Jordan Bassett of NME said, "There's tinkling piano and elegiac piano, but what really stands out is Rihanna's smoking, soaring vocal, which might be one of those most beautiful and romantic things she's put to record." In his review of Anti, Michael Cragg of The Guardian wrote, "'Higher' is the point where Rihanna's new experimental vocal tone goes a bit haywire. It's actually almost unlistenable, which is a shame because the musical waltz straining to be heard in the background is really pretty." Contrastingly, the newspaper's Alexis Petridis said the song's "combination of slurred vocal and woozy music sounds amazing, like an epic 60s tearjerker performed by people who've overindulged so much they're either on the verge of passing out, or being sick in a bin".

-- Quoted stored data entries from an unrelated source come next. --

section ClearFault
variable {s : State} {c : Nat}
@[simp] theorem State.clearFault_part : (s.clearFault c).part = s.part := rfl
@[simp] theorem State.clearFault_base : (s.clearFault c).base = s.base := rfl
@[simp] theorem State.clearFault_boot : (s.clearFault c).boot = s.boot := rfl
@[simp] theorem State.clearFault_clock : (s.clearFault c).clock = s.clock := rfl
@[simp] theorem State.clearFault_regs : (s.clearFault c).regs = s.regs := rfl
@[simp] theorem State.clearFault_sram : (s.clearFault c).sram = s.sram := rfl
@[simp] theorem State.clearFault_keep : (s.clearFault c).keep = s.keep := rfl
@[simp] theorem State.clearFault_flash : (s.clearFault c).flash = s.flash := rfl
@[simp] theorem State.clearFault_sramUe : (s.clearFault c).sramUe = s.sramUe := rfl
@[simp] theorem State.clearFault_sramCe : (s.clearFault c).sramCe = s.sramCe := rfl
@[simp] theorem State.clearFault_keepUe : (s.clearFault c).keepUe = s.keepUe := rfl
@[simp] theorem State.clearFault_keepCe : (s.clearFault c).keepCe = s.keepCe := rfl
@[simp] theorem State.clearFault_otp : (s.clearFault c).otp = s.otp := rfl
@[simp] theorem State.clearFault_img : (s.clearFault c).img = s.img := rfl
@[simp] theorem State.clearFault_cmds : (s.clearFault c).cmds = s.cmds := rfl
@[simp] theorem State.clearFault_queues : (s.clearFault c).queues = s.queues := rfl
@[simp] theorem State.clearFault_fetchNext : (s.clearFault c).fetchNext = s.fetchNext := rfl
@[simp] theorem State.clearFault_faults : (s.clearFault c).faults = s.faults.filter fun f => f.code != c := rfl
@[simp] theorem State.clearFault_faultLog : (s.clearFault c).faultLog = s.faultLog := rfl
@[simp] theorem State.clearFault_led : (s.clearFault c).led = s.led := rfl
@[simp] theorem State.clearFault_fl : (s.clearFault c).fl = s.fl := rfl
@[simp] theorem State.clearFault_clk : (s.clearFault c).clk = s.clk := rfl
@[simp] theorem State.clearFault_wake : (s.clearFault c).wake = s.wake := rfl
@[simp] theorem State.clearFault_sup : (s.clearFault c).sup = s.sup := rfl
@[simp] theorem State.clearFault_bg : (s.clearFault c).bg = s.bg := rfl
@[simp] theorem State.clearFault_therm : (s.clearFault c).therm = s.therm := rfl
@[simp] theorem State.clearFault_raster : (s.clearFault c).raster = s.raster := rfl
@[simp] theorem State.clearFault_print : (s.clearFault c).print = s.print := rfl
@[simp] theorem State.clearFault_feed : (s.clearFault c).feed = s.feed := rfl
@[simp] theorem State.clearFault_cut : (s.clearFault c).cut = s.cut := rfl
@[simp] theorem State.clearFault_loops : (s.clearFault c).loops = s.loops := rfl
@[simp] theorem State.clearFault_chans : (s.clearFault c).chans = s.chans := rfl
@[simp] theorem State.clearFault_vid : (s.clearFault c).vid = s.vid := rfl
@[simp] theorem State.clearFault_scan : (s.clearFault c).scan = s.scan := rfl
@[simp] theorem State.clearFault_enc : (s.clearFault c).enc = s.enc := rfl
@[simp] theorem State.clearFault_dec : (s.clearFault c).dec = s.dec := rfl
@[simp] theorem State.clearFault_accel : (s.clearFault c).accel = s.accel := rfl
@[simp] theorem State.clearFault_reply : (s.clearFault c).reply = s.reply := rfl
@[simp] theorem State.clearFault_free : (s.clearFault c).free = s.free := rfl
@[simp] theorem State.clearFault_pending : (s.clearFault c).pending = s.pending := rfl
@[simp] theorem State.clearFault_rd(x : Fld) : (s.clearFault c).rd x = s.rd x := rfl
end ClearFault

section ClearFaults
variable {s : State} {c : List Nat}
@[simp] theorem State.clearFaults_part : (s.clearFaults c).part = s.part := rfl
@[simp] theorem State.clearFaults_base : (s.clearFaults c).base = s.base := rfl
@[simp] theorem State.clearFaults_boot : (s.clearFaults c).boot = s.boot := rfl
@[simp] theorem State.clearFaults_clock : (s.clearFaults c).clock = s.clock := rfl
@[simp] theorem State.clearFaults_regs : (s.clearFaults c).regs = s.regs := rfl
@[simp] theorem State.clearFaults_sram : (s.clearFaults c).sram = s.sram := rfl
@[simp] theorem State.clearFaults_keep : (s.clearFaults c).keep = s.keep := rfl
@[simp] theorem State.clearFaults_flash : (s.clearFaults c).flash = s.flash := rfl
@[simp] theorem State.clearFaults_sramUe : (s.clearFaults c).sramUe = s.sramUe := rfl
@[simp] theorem State.clearFaults_sramCe : (s.clearFaults c).sramCe = s.sramCe := rfl
@[simp] theorem State.clearFaults_keepUe : (s.clearFaults c).keepUe = s.keepUe := rfl
@[simp] theorem State.clearFaults_keepCe : (s.clearFaults c).keepCe = s.keepCe := rfl
@[simp] theorem State.clearFaults_otp : (s.clearFaults c).otp = s.otp := rfl
@[simp] theorem State.clearFaults_img : (s.clearFaults c).img = s.img := rfl
@[simp] theorem State.clearFaults_cmds : (s.clearFaults c).cmds = s.cmds := rfl
@[simp] theorem State.clearFaults_queues : (s.clearFaults c).queues = s.queues := rfl
@[simp] theorem State.clearFaults_fetchNext : (s.clearFaults c).fetchNext = s.fetchNext := rfl
@[simp] theorem State.clearFaults_faultLog : (s.clearFaults c).faultLog = s.faultLog := rfl
@[simp] theorem State.clearFaults_led : (s.clearFaults c).led = s.led := rfl
@[simp] theorem State.clearFaults_fl : (s.clearFaults c).fl = s.fl := rfl
@[simp] theorem State.clearFaults_clk : (s.clearFaults c).clk = s.clk := rfl
@[simp] theorem State.clearFaults_wake : (s.clearFaults c).wake = s.wake := rfl
@[simp] theorem State.clearFaults_sup : (s.clearFaults c).sup = s.sup := rfl
@[simp] theorem State.clearFaults_bg : (s.clearFaults c).bg = s.bg := rfl
@[simp] theorem State.clearFaults_therm : (s.clearFaults c).therm = s.therm := rfl
@[simp] theorem State.clearFaults_raster : (s.clearFaults c).raster = s.raster := rfl
@[simp] theorem State.clearFaults_print : (s.clearFaults c).print = s.print := rfl
@[simp] theorem State.clearFaults_feed : (s.clearFaults c).feed = s.feed := rfl
@[simp] theorem State.clearFaults_cut : (s.clearFaults c).cut = s.cut := rfl
@[simp] theorem State.clearFaults_loops : (s.clearFaults c).loops = s.loops := rfl
@[simp] theorem State.clearFaults_chans : (s.clearFaults c).chans = s.chans := rfl
@[simp] theorem State.clearFaults_vid : (s.clearFaults c).vid = s.vid := rfl
@[simp] theorem State.clearFaults_scan : (s.clearFaults c).scan = s.scan := rfl
@[simp] theorem State.clearFaults_enc : (s.clearFaults c).enc = s.enc := rfl
@[simp] theorem State.clearFaults_dec : (s.clearFaults c).dec = s.dec := rfl
@[simp] theorem State.clearFaults_accel : (s.clearFaults c).accel = s.accel := rfl
@[simp] theorem State.clearFaults_reply : (s.clearFaults c).reply = s.reply := rfl
@[simp] theorem State.clearFaults_free : (s.clearFaults c).free = s.free := rfl
@[simp] theorem State.clearFaults_pending : (s.clearFaults c).pending = s.pending := rfl
@[simp] theorem State.clearFaults_rd(x : Fld) : (s.clearFaults c).rd x = s.rd x := rfl
end ClearFaults

section ModQueue
variable {s : State} {q : Nat} {k : Queue → Queue}
@[simp] theorem State.modQueue_part : (s.modQueue q k).part = s.part := rfl
@[simp] theorem State.modQueue_base : (s.modQueue q k).base = s.base := rfl
@[simp] theorem State.modQueue_boot : (s.modQueue q k).boot = s.boot := rfl
@[simp] theorem State.modQueue_clock : (s.modQueue q k).clock = s.clock := rfl
@[simp] theorem State.modQueue_regs : (s.modQueue q k).regs = s.regs := rfl
@[simp] theorem State.modQueue_sram : (s.modQueue q k).sram = s.sram := rfl
@[simp] theorem State.modQueue_keep : (s.modQueue q k).keep = s.keep := rfl
@[simp] theorem State.modQueue_flash : (s.modQueue q k).flash = s.flash := rfl
@[simp] theorem State.modQueue_sramUe : (s.modQueue q k).sramUe = s.sramUe := rfl
@[simp] theorem State.modQueue_sramCe : (s.modQueue q k).sramCe = s.sramCe := rfl
@[simp] theorem State.modQueue_keepUe : (s.modQueue q k).keepUe = s.keepUe := rfl
@[simp] theorem State.modQueue_keepCe : (s.modQueue q k).keepCe = s.keepCe := rfl
@[simp] theorem State.modQueue_otp : (s.modQueue q k).otp = s.otp := rfl
@[simp] theorem State.modQueue_img : (s.modQueue q k).img = s.img := rfl
@[simp] theorem State.modQueue_cmds : (s.modQueue q k).cmds = s.cmds := rfl
@[simp] theorem State.modQueue_queues : (s.modQueue q k).queues = s.queues.modify q k := rfl
@[simp] theorem State.modQueue_fetchNext : (s.modQueue q k).fetchNext = s.fetchNext := rfl
@[simp] theorem State.modQueue_faults : (s.modQueue q k).faults = s.faults := rfl
@[simp] theorem State.modQueue_faultLog : (s.modQueue q k).faultLog = s.faultLog := rfl
@[simp] theorem State.modQueue_led : (s.modQueue q k).led = s.led := rfl
@[simp] theorem State.modQueue_fl : (s.modQueue q k).fl = s.fl := rfl
@[simp] theorem State.modQueue_clk : (s.modQueue q k).clk = s.clk := rfl
@[simp] theorem State.modQueue_wake : (s.modQueue q k).wake = s.wake := rfl
@[simp] theorem State.modQueue_sup : (s.modQueue q k).sup = s.sup := rfl
@[simp] theorem State.modQueue_bg : (s.modQueue q k).bg = s.bg := rfl
@[simp] theorem State.modQueue_therm : (s.modQueue q k).therm = s.therm := rfl
@[simp] theorem State.modQueue_raster : (s.modQueue q k).raster = s.raster := rfl
@[simp] theorem State.modQueue_print : (s.modQueue q k).print = s.print := rfl
@[simp] theorem State.modQueue_feed : (s.modQueue q k).feed = s.feed := rfl
@[simp] theorem State.modQueue_cut : (s.modQueue q k).cut = s.cut := rfl
@[simp] theorem State.modQueue_loops : (s.modQueue q k).loops = s.loops := rfl
@[simp] theorem State.modQueue_chans : (s.modQueue q k).chans = s.chans := rfl
@[simp] theorem State.modQueue_vid : (s.modQueue q k).vid = s.vid := rfl
@[simp] theorem State.modQueue_scan : (s.modQueue q k).scan = s.scan := rfl
@[simp] theorem State.modQueue_enc : (s.modQueue q k).enc = s.enc := rfl
@[simp] theorem State.modQueue_dec : (s.modQueue q k).dec = s.dec := rfl
@[simp] theorem State.modQueue_accel : (s.modQueue q k).accel = s.accel := rfl
@[simp] theorem State.modQueue_reply : (s.modQueue q k).reply = s.reply := rfl
@[simp] theorem State.modQueue_free : (s.modQueue q k).free = s.free := rfl
@[simp] theorem State.modQueue_pending : (s.modQueue q k).pending = s.pending := rfl
@[simp] theorem State.modQueue_rd(x : Fld) : (s.modQueue q k).rd x = s.rd x := rfl
end ModQueue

Pitchforks Jayson Greene said the song was "yet another masterful piece of work from No I.D.", and wrote: "We’ve met a lot of Rihannas over the years, but 'Higher' ... is the first appearance of 'last call Rihanna'—a drunk-dialer with a ruined voice box, an insatiable burning in their loins, and an alarming lack of interest in maintaining dignity. This is a song about the desire for late-night sex and companionship so urgent that it actually feels like a song about how much it hurts to have a Humvee back over your leg. And that is because Rihanna gives so much of herself in the vocal booth that it feels like she might pass out... This song is two minutes long, but it is a complete transmission from someplace more louche and heartbroken and painful than our world." Spins Brennan Carley compared the song to "At Last", while Eve Barlow said the song was "a tad shout-y".

Teen Vogues Crissy Milazzo wrote, "At Rihanna's most Amy Winehouse moment, she sings about whiskey and ashtrays, letting you hear the wear-and-tear on her voice for a brief two minutes. This one is a must-listen, as it feels like an Adele deep cut with Rih's trademark bad girl edge. It's both sad and hopeful, triumphant and defeated. Strings add to the drama, giving you the emotion that's usually only reserved for Rihanna's social media. Most of all, it's honest, it's refreshing, and it's a win on an album that feels all her own." USA Todays Maeve McDermott and Patrick Ryan said the song was "a finger in the eye" to "Love on the Brain", the preceding track on the album, "as Rihanna ditches the pretty vibrato to sing-shout some late-night come-ons in the most BadGalRiRi moment on the record." Caroline Framke of Vox wrote, "'Higher' is just two minutes long, but Rihanna's raw longing is scorching. It goes from a beguiling, 'This whiskey got me feeling pretty,' to Rihanna throwing herself into the sloppier mess of just wanting to be with someone, and fast... Never has a drunk dial been this convincing — or this powerfully moving."

==Legacy==
"Higher" inspired the song "Liability" from New Zealand singer-songwriter Lorde's second album Melodrama (2017), when Lorde was reportedly "moved to tears" listening to "Higher" and this helped her to write "Liability".

In 2020, the track was later sampled in "Flux Capacitor" by Jay Electronica from his debut album A Written Testimony, featuring vocals from Jay-Z.

American singer-songwriter Maren Morris shared an acoustic cover of the song online in 2016.

== Charts ==

| Chart (2016–17) | Peak position |
|---|---|
| France (SNEP) | 185 |
| Sweden Heatseeker (Sverigetopplistan) | 8 |

== Certifications ==

| Region | Certification | Certified units/sales |
| New Zealand (RMNZ) | Gold | 15,000^{‡} |
| United States (RIAA) | Platinum | 1,000,000^{‡} |
^{‡} Sales+streaming figures based on certification alone.